theorem test_tdec_reads_plain :
    boundaries.map (fun a => (decodeRead false a).band) =
      List.replicate 4 .rdGen ++ List.replicate 4 .rdRomx ++ List.replicate 2 .rdGen ++ List.replicate 2 .rdXram ++
      List.replicate 12 .rdGen ++ List.replicate 4 .rdOpenbus ++ List.replicate 2 .rdGen := by decide

theorem test_tdec_reads_color :
    boundaries.map (fun a => (decodeRead true a).band) =
      List.replicate 4 .rdGen ++ List.replicate 4 .rdRomx ++ List.replicate 2 .rdCvram ++ List.replicate 2 .rdXram ++
      List.replicate 2 .rdGen ++ List.replicate 4 .rdCwram ++ List.replicate 6 .rdGen ++ List.replicate 4 .rdUnusedFwd ++
      List.replicate 2 .rdGen := by decide

theorem test_tdec_writes_plain :
    boundaries.map (fun a => (decodeWrite false a 0).band) =
      List.replicate 2 .wrRamg ++ List.replicate 2 .wrRomb ++ List.replicate 2 .wrRamb ++ List.replicate 2 .wrLatch ++
      List.replicate 2 .wrGen ++ List.replicate 2 .wrXram ++ List.replicate 4 .wrWramEchoUp ++ List.replicate 2 .wrGen ++
      List.replicate 4 .wrEchoDown ++ List.replicate 2 .wrGen ++ List.replicate 4 .wrUnused ++
      List.replicate 2 .wrGen := by decide

theorem test_tdec_writes_color :
    boundaries.map (fun a => (decodeWrite true a 0).band) =
      List.replicate 2 .wrRamg ++ List.replicate 2 .wrRomb ++ List.replicate 2 .wrRamb ++ List.replicate 2 .wrLatch ++
      List.replicate 2 .wrCvram ++ List.replicate 2 .wrXram ++ List.replicate 2 .wrWramEchoUp ++
      List.replicate 2 .wrCwramEchoUp ++ List.replicate 2 .wrCwramTop ++ List.replicate 2 .wrEchoDown ++
      List.replicate 2 .wrEchoCwramDown ++ List.replicate 2 .wrGen ++ List.replicate 4 .wrUnused ++
      List.replicate 2 .wrGen := by decide

/-! ### One step of each band -/

/-- A state after `Reset` with operations to issue, answers ready and a ROM of full size. -/
def ready (cm : Bool) (ops : List Operation) (ans : List Byte) : State :=
  { State.reset with
    block := { State.reset.block with isColorMode := cm }
    session := { State.reset.session with romSize := 0x200000 }
    pending := ops
    answers := ans }

/-- The same with the bank registers and the latch set, and two bytes in external RAM. -/
def banked (romb : BitVec 7) (ramb : BitVec 2) (en : Bool) (ops : List Operation) : State :=
  { ready false ops [0xA5] with
    block := { ramBanks := [(0x4010, 0x99)], currentRomBank := romb, currentRamBank := ramb, ramEnabled := en,
               isColorMode := false } }

/-- Without RAM in the cartridge. -/
def withoutRam (s : State) : State := { s with session := { s.session with hasRam := false } }

/-- The block a step leaves. -/
def blockAfter (s : State) : Option Block :=
  match step s with
  | .next t => some t.block
  | .fault _ => none
  | .refused _ => none

/-- The record a step leaves. -/
def recordAfter (s : State) : Option StepRecord :=
  match step s with
  | .next t => some t.out
  | .fault _ => none
  | .refused _ => none

/-- T-RD-3. -/
theorem test_rdRomx_bank5 :
    recordAfter (banked 5 0 false [.read 0x7FFF]) =
      some { data := some (Config.romByte 0x017FFF), calls := [.romReadByte 0x017FFF], diag := .none } := by rfl

/-- T-RD-5, at a ROM smaller than the offset: the environment's byte. -/
theorem test_rdRomx_beyond_size :
    recordAfter { banked 127 0 false [.read 0x7FFF] with session := { hasRam := true, rombReset := 0, romSize := 0x100000 } } =
      some { data := some 0xA5, calls := [.romReadByte 0x1FFFFF], diag := .none } := by rfl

++++++

TASK BRIEF -
What you write must match the records above line for line.

RESULT FOR THIS EXERCISE -
theorem test_tdec_reads_plain :
    boundaries.map (fun a => (decodeRead false a).band) =
      List.replicate 4 .rdGen ++ List.replicate 4 .rdRomx ++ List.replicate 2 .rdGen ++ List.replicate 2 .rdXram ++
      List.replicate 12 .rdGen ++ List.replicate 4 .rdOpenbus ++ List.replicate 2 .rdGen := by decide

theorem test_tdec_reads_color :
    boundaries.map (fun a => (decodeRead true a).band) =
      List.replicate 4 .rdGen ++ List.replicate 4 .rdRomx ++ List.replicate 2 .rdCvram ++ List.replicate 2 .rdXram ++
      List.replicate 2 .rdGen ++ List.replicate 4 .rdCwram ++ List.replicate 6 .rdGen ++ List.replicate 4 .rdUnusedFwd ++
      List.replicate 2 .rdGen := by decide

theorem test_tdec_writes_plain :
    boundaries.map (fun a => (decodeWrite false a 0).band) =
      List.replicate 2 .wrRamg ++ List.replicate 2 .wrRomb ++ List.replicate 2 .wrRamb ++ List.replicate 2 .wrLatch ++
      List.replicate 2 .wrGen ++ List.replicate 2 .wrXram ++ List.replicate 4 .wrWramEchoUp ++ List.replicate 2 .wrGen ++
      List.replicate 4 .wrEchoDown ++ List.replicate 2 .wrGen ++ List.replicate 4 .wrUnused ++
      List.replicate 2 .wrGen := by decide

theorem test_tdec_writes_color :
    boundaries.map (fun a => (decodeWrite true a 0).band) =
      List.replicate 2 .wrRamg ++ List.replicate 2 .wrRomb ++ List.replicate 2 .wrRamb ++ List.replicate 2 .wrLatch ++
      List.replicate 2 .wrCvram ++ List.replicate 2 .wrXram ++ List.replicate 2 .wrWramEchoUp ++
      List.replicate 2 .wrCwramEchoUp ++ List.replicate 2 .wrCwramTop ++ List.replicate 2 .wrEchoDown ++
      List.replicate 2 .wrEchoCwramDown ++ List.replicate 2 .wrGen ++ List.replicate 4 .wrUnused ++
      List.replicate 2 .wrGen := by decide

/-! ### One step of each band -/

/-- A state after `Reset` with operations to issue, answers ready and a ROM of full size. -/
def ready (cm : Bool) (ops : List Operation) (ans : List Byte) : State :=
  { State.reset with
    block := { State.reset.block with isColorMode := cm }
    session := { State.reset.session with romSize := 0x200000 }
    pending := ops
    answers := ans }

/-- The same with the bank registers and the latch set, and two bytes in external RAM. -/
def banked (romb : BitVec 7) (ramb : BitVec 2) (en : Bool) (ops : List Operation) : State :=
  { ready false ops [0xA5] with
    block := { ramBanks := [(0x4010, 0x99)], currentRomBank := romb, currentRamBank := ramb, ramEnabled := en,
               isColorMode := false } }

/-- Without RAM in the cartridge. -/
def withoutRam (s : State) : State := { s with session := { s.session with hasRam := false } }

/-- The block a step leaves. -/
def blockAfter (s : State) : Option Block :=
  match step s with
  | .next t => some t.block
  | .fault _ => none
  | .refused _ => none

/-- The record a step leaves. -/
def recordAfter (s : State) : Option StepRecord :=
  match step s with
  | .next t => some t.out
  | .fault _ => none
  | .refused _ => none

/-- T-RD-3. -/
theorem test_rdRomx_bank5 :
    recordAfter (banked 5 0 false [.read 0x7FFF]) =
      some { data := some (Config.romByte 0x017FFF), calls := [.romReadByte 0x017FFF], diag := .none } := by rfl

/-- T-RD-5, at a ROM smaller than the offset: the environment's byte. -/
theorem test_rdRomx_beyond_size :
    recordAfter { banked 127 0 false [.read 0x7FFF] with session := { hasRam := true, rombReset := 0, romSize := 0x100000 } } =
      some { data := some 0xA5, calls := [.romReadByte 0x1FFFFF], diag := .none } := by rfl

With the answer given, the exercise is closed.